INSTRUCTIONS TO FOLLOW: Please give back, word for word, only the lines starting at the one containing "(k.reached w).length == 3" and ending at the one containing "def execKandn (st" within the material below.

EXTRACTED ENTRIES:
-- ==== Sys2Proof/Machine/Control.lean ====
section
/-! DEFINITION. The K stream (07 R217-R241, R253): control that each walker executes for itself, the loop engine (02 R62-R64),
branches, the gang barrier, tile definitions and the rendezvous. -/

namespace Sys2Proof.Machine

/-! ## Other walkers -/

def otherWalkers : Walker → List Walker
  | .A => [.X, .S] | .X => [.A, .S] | .S => [.A, .X]

/-- Walkers that have reached dynamic bundle w, in the order of arrival. -/
def Core.reached (k : Core) (w : W64) : List Walker :=
  match k.arrivals.find? fun e => e.1 = w with
  | some e => e.2
  | none => []

/-- A walker has passed bundle w: it stands beyond it, or has ended at it. -/
def WalkerSt.passed (x : WalkerSt) (w : W64) : Bool := walkLt w x.walk || (x.walk == w && x.run == .ended)
/-- A walker has reached bundle w. -/
def Core.hasReached (k : Core) (w : W64) (o : Walker) : Bool := (k.wk o).passed w || (k.reached w).contains o
/-- The issuing walker is the first to have reached its bundle (R51). -/
def State.isFirst (s : State) : Bool := (s.cur.reached s.walk).head? == some s.issue.w
/-- All three walkers have reached the bundle, and the issuing walker did so last (R51). -/
def State.isLast (s : State) : Bool :=
  (s.cur.reached s.walk).length == 3 && (s.cur.reached s.walk).getLast? == some s.issue.w
/-- The walker that reached bundle w last has passed it. -/
def Core.lastPassed (k : Core) (w : W64) : Bool :=
  (k.reached w).length == 3 && (k.reached w).getLast?.any fun o => (k.wk o).passed w

/-! ## Results -/

/-- kd takes a value. -/
def kResult (s : State) (d : BitVec 6) (v : W64) : Out := .next (s.wrK d v)

def execNop (_ : BitVec 2) (s : State) : Out := .next s
/-- LIMM has no effect of its own: it extends its base (R189). -/
def execLimm (_ _ : BitVec 2) (_ : BitVec 22) (s : State) : Out := .next s
/-- KSET (R223). -/
def execKset (_ : BitVec 2) (d : BitVec 6) (i : BitVec 16) (s : State) : Out :=
  kResult s d (immW (immVal i.toNat 16 true s.issue.exts))
/-- KADDI (R223). -/
def execKaddi (st : BitVec 2) (d a : BitVec 6) (i : BitVec 10) (s : State) : Out :=
  kResult s d (s.srcK st a + immW (immVal i.toNat 10 true s.issue.exts))

/-- KALU on two sources (R219, R223). -/
def kAlu (f : W64 → W64 → W64) (st : BitVec 2) (d a b : BitVec 6) (s : State) : Out :=
  kResult s d (f (s.srcK st a) (s.srcK st b))
def execKadd (st : BitVec 2) (d a b : BitVec 6) (s : State) : Out := kAlu (fun x y => x + y) st d a b s
def execKsub (st : BitVec 2) (d a b : BitVec 6) (s : State) : Out := kAlu (fun x y => x - y) st d a b s
def execKand (st : BitVec 2) (d a b : BitVec 6) (s : State) : Out := kAlu (fun x y => x &&& y) st d a b s
def execKor (st : BitVec 2) (d a b : BitVec 6) (s : State) : Out := kAlu (fun x y => x ||| y) st d a b s
def execKxor (st : BitVec 2) (d a b : BitVec 6) (s : State) : Out := kAlu (fun x y => x ^^^ y) st d a b s
def execKandn (st : BitVec 2) (d a b : BitVec 6) (s : State) : Out := kAlu aluAndn st d a b s
def execKshl (st : BitVec 2) (d a b : BitVec 6) (s : State) : Out := kAlu aluShl st d a b s
def execKshr (st : BitVec 2) (d a b : BitVec 6) (s : State) : Out := kAlu aluShr st d a b s
def execKsra (st : BitVec 2) (d a b : BitVec 6) (s : State) : Out := kAlu aluSra st d a b s
def execKmin (st : BitVec 2) (d a b : BitVec 6) (s : State) : Out := kAlu aluMin st d a b s
def execKmax (st : BitVec 2) (d a b : BitVec 6) (s : State) : Out := kAlu aluMax st d a b s
def execKminu (st : BitVec 2) (d a b : BitVec 6) (s : State) : Out := kAlu aluMinu st d a b s
def execKmaxu (st : BitVec 2) (d a b : BitVec 6) (s : State) : Out := kAlu aluMaxu st d a b s
def execKaddw (st : BitVec 2) (d a b : BitVec 6) (s : State) : Out := kAlu aluAddw st d a b s
def execKsubw (st : BitVec 2) (d a b : BitVec 6) (s : State) : Out := kAlu aluSubw st d a b s
def execKclz (st : BitVec 2) (d a : BitVec 6) (s : State) : Out := kResult s d (aluClz (s.srcK st a))
/-- KMOVQ (R224). -/
def execKmovq (_ : BitVec 2) (d : BitVec 6) (w : BitVec 4) (s : State) : Out :=
  done ((s.popKQ w.toNat).map fun p => p.2.wrK d p.1)

/-! ## Loops (R225-R227) -/

/-- Loop depth saved in the top call-stack entry (R226, R229). -/
def WalkerSt.callBase (x : WalkerSt) : Nat :=
  match x.calls.getLast? with
  | some c => c.depth
  | none => 0

/-- The iteration bound: N, or the next cut (R77). -/
def Loop.bound (l : Loop) : Nat :=
  match l.cut with
  | c :: _ => Nat.min l.n c
  | [] => l.n
/-- Trip total (R64, R227). -/
def Loop.trips (l : Loop) : Nat := l.bound + l.d - 1

/-- The walker's position becomes t when the part has issued. -/
def State.goto (s : State) (t : VA) : State := { s with issue := { s.issue with next := some t, jumped := true } }

/-- OpenLoop (R226). Two loops of one part are opened one after the other, the second inside the first; a loop with N = 0 goes to
Last + 32 and ends no trip of a loop around it, even one with the same Last; the manual says neither (log 68). -/
def openLoop (pl : Bool) (n d : Nat) (lenm1 : BitVec 13) (s : State) : Except State State :=
  let x := s.curW
  let depth := x.loops.length
  let first := s.issue.addr + 32
  let last := s.issue.addr + BitVec.ofNat 52 (32 * (lenm1.toNat + 1))
  let reachesPast := match x.loops.getLast? with
    | some l => decide (x.callBase < depth) && decide (l.last < last)
    | none => false
  if depth = 4 then .error (s.loopOverflow 1)
  else if reachesPast then .error (s.loopOverflow 4)
  else if n = 0 then .ok ((s.modW fun x => { x with lc := vset x.lc depth 0 }).goto (last + 32))
  else
    let cut := if pl then (s.cur.cut.filter fun e => e.1 = s.walk).map Prod.snd else []
    .ok ((s.modW fun x => { x with loops := x.loops ++
      [{ first, last, n, d, pl, opened := s.walk, j := 0, lo := 0, cut }] }).goto first)

/-- N of R225: the immediate, or a register clamped to 2^32 − 1. -/
def loopCount (st : BitVec 2) (c : BitVec 6) (i : BitVec 1) (s : State) : Nat :=
  if i = 1 then (immVal c.toNat 6 false s.issue.exts).toNat else Nat.min (s.srcK st c).toNat (2 ^ 32 - 1)

def execLoop (st : BitVec 2) (c : BitVec 6) (i : BitVec 1) (l : BitVec 13) (s : State) : Out :=
  done (openLoop false (loopCount st c i s) 1 l s)
def execPloop (st : BitVec 2) (c : BitVec 6) (e : BitVec 2) (i : BitVec 1) (l : BitVec 13) (s : State) : Out :=
  done (openLoop true (loopCount st c i s) (e.toNat + 1) l s)

/-! ## Branches (R228-R231) -/

/-- Target(y) (R189), exact. -/
def target (s : State) (off : Int) : Int := (s.issue.addr.toNat : Int) + 32 * off

/-- The target lies in translated space, else an access fault at the branch (R181). R181 names no cause; it is 3 here for every such
target, one in a window included (log 69). -/
def checkTarget (s : State) (t : Int) : Except State VA :=
  if 0 ≤ t ∧ t < ((0xE * 2 ^ 48 : Nat) : Int) then .ok (BitVec.ofNat 52 t.toNat)
  else .error (s.accessFault (accFail 3 (t % (2 ^ 52 : Nat)).toNat))

/-- A walker that leaves the loop in which its pre-emption point lies stops at its next bundle boundary; R79 does not say where
(log 70). -/
def WalkerSt.leaveLoop (x : WalkerSt) (l : Loop) : WalkerSt :=
  if x.pre = .cut ∧ l.cut ≠ [] then { x with pre := .now } else x

/-- Loops at depth ≥ base are closed, innermost first, until one holds t; lc keeps its present value (R229). -/
def closeLoops : Nat → WalkerSt → Nat → (Loop → Bool) → WalkerSt
  | 0, x, _, _ => x
  | f + 1, x, base, keep =>
    match x.loops.getLast? with
    | none => x
    | some l =>
      if x.loops.length ≤ base || keep l then x
      else
        let y : WalkerSt := { x with lc := vset x.lc (x.loops.length - 1) (BitVec.ofNat 64 l.j), loops := x.loops.dropLast }
        closeLoops f (y.leaveLoop l) base keep

def Loop.holds (l : Loop) (t : VA) : Bool := decide (l.first ≤ t) && decide (t ≤ l.last)

/-- TakeBranch (R229). -/
def takeBranch (s : State) (t : VA) : State :=
  (s.modW fun x => closeLoops x.loops.length x x.callBase fun l => l.holds t).goto t

/-- A branch that is taken: its target is checked first (R181). -/
def branchIf (s : State) (taken : Bool) (off : Int) : Except State State :=
  if taken then (checkTarget s (target s off)).map fun t => takeBranch s t else .ok s

def execBr (_ : BitVec 2) (o : BitVec 22) (s : State) : Out := done (branchIf s true (immVal o.toNat 22 true s.issue.exts))

/-- BRK (R228). -/
def brk (test : Int → Bool) (st : BitVec 2) (a : BitVec 6) (o : BitVec 10) (s : State) : Out :=
  done (branchIf s (test (s.srcK st a).toInt) (immVal o.toNat 10 true s.issue.exts))
def execBeqz (st : BitVec 2) (a : BitVec 6) (o : BitVec 10) (s : State) : Out := brk (fun v => decide (v = 0)) st a o s
def execBnez (st : BitVec 2) (a : BitVec 6) (o : BitVec 10) (s : State) : Out := brk (fun v => decide (v ≠ 0)) st a o s
def execBltz (st : BitVec 2) (a : BitVec 6) (o : BitVec 10) (s : State) : Out := brk (fun v => decide (v < 0)) st a o s
def execBgez (st : BitVec 2) (a : BitVec 6) (o : BitVec 10) (s : State) : Out := brk (fun v => decide (0 ≤ v)) st a o s
def execBgtz (st : BitVec 2) (a : BitVec 6) (o : BitVec 10) (s : State) : Out := brk (fun v => decide (0 < v)) st a o s
def execBlez (st : BitVec 2) (a : BitVec 6) (o : BitVec 10) (s : State) : Out := brk (fun v => decide (v ≤ 0)) st a o s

OUTPUT:
  (k.reached w).length == 3 && (k.reached w).getLast?.any fun o => (k.wk o).passed w

/-! ## Results -/

/-- kd takes a value. -/
def kResult (s : State) (d : BitVec 6) (v : W64) : Out := .next (s.wrK d v)

def execNop (_ : BitVec 2) (s : State) : Out := .next s
/-- LIMM has no effect of its own: it extends its base (R189). -/
def execLimm (_ _ : BitVec 2) (_ : BitVec 22) (s : State) : Out := .next s
/-- KSET (R223). -/
def execKset (_ : BitVec 2) (d : BitVec 6) (i : BitVec 16) (s : State) : Out :=
  kResult s d (immW (immVal i.toNat 16 true s.issue.exts))
/-- KADDI (R223). -/
def execKaddi (st : BitVec 2) (d a : BitVec 6) (i : BitVec 10) (s : State) : Out :=
  kResult s d (s.srcK st a + immW (immVal i.toNat 10 true s.issue.exts))

/-- KALU on two sources (R219, R223). -/
def kAlu (f : W64 → W64 → W64) (st : BitVec 2) (d a b : BitVec 6) (s : State) : Out :=
  kResult s d (f (s.srcK st a) (s.srcK st b))
def execKadd (st : BitVec 2) (d a b : BitVec 6) (s : State) : Out := kAlu (fun x y => x + y) st d a b s
def execKsub (st : BitVec 2) (d a b : BitVec 6) (s : State) : Out := kAlu (fun x y => x - y) st d a b s
def execKand (st : BitVec 2) (d a b : BitVec 6) (s : State) : Out := kAlu (fun x y => x &&& y) st d a b s
def execKor (st : BitVec 2) (d a b : BitVec 6) (s : State) : Out := kAlu (fun x y => x ||| y) st d a b s
def execKxor (st : BitVec 2) (d a b : BitVec 6) (s : State) : Out := kAlu (fun x y => x ^^^ y) st d a b s
def execKandn (st : BitVec 2) (d a b : BitVec 6) (s : State) : Out := kAlu aluAndn st d a b s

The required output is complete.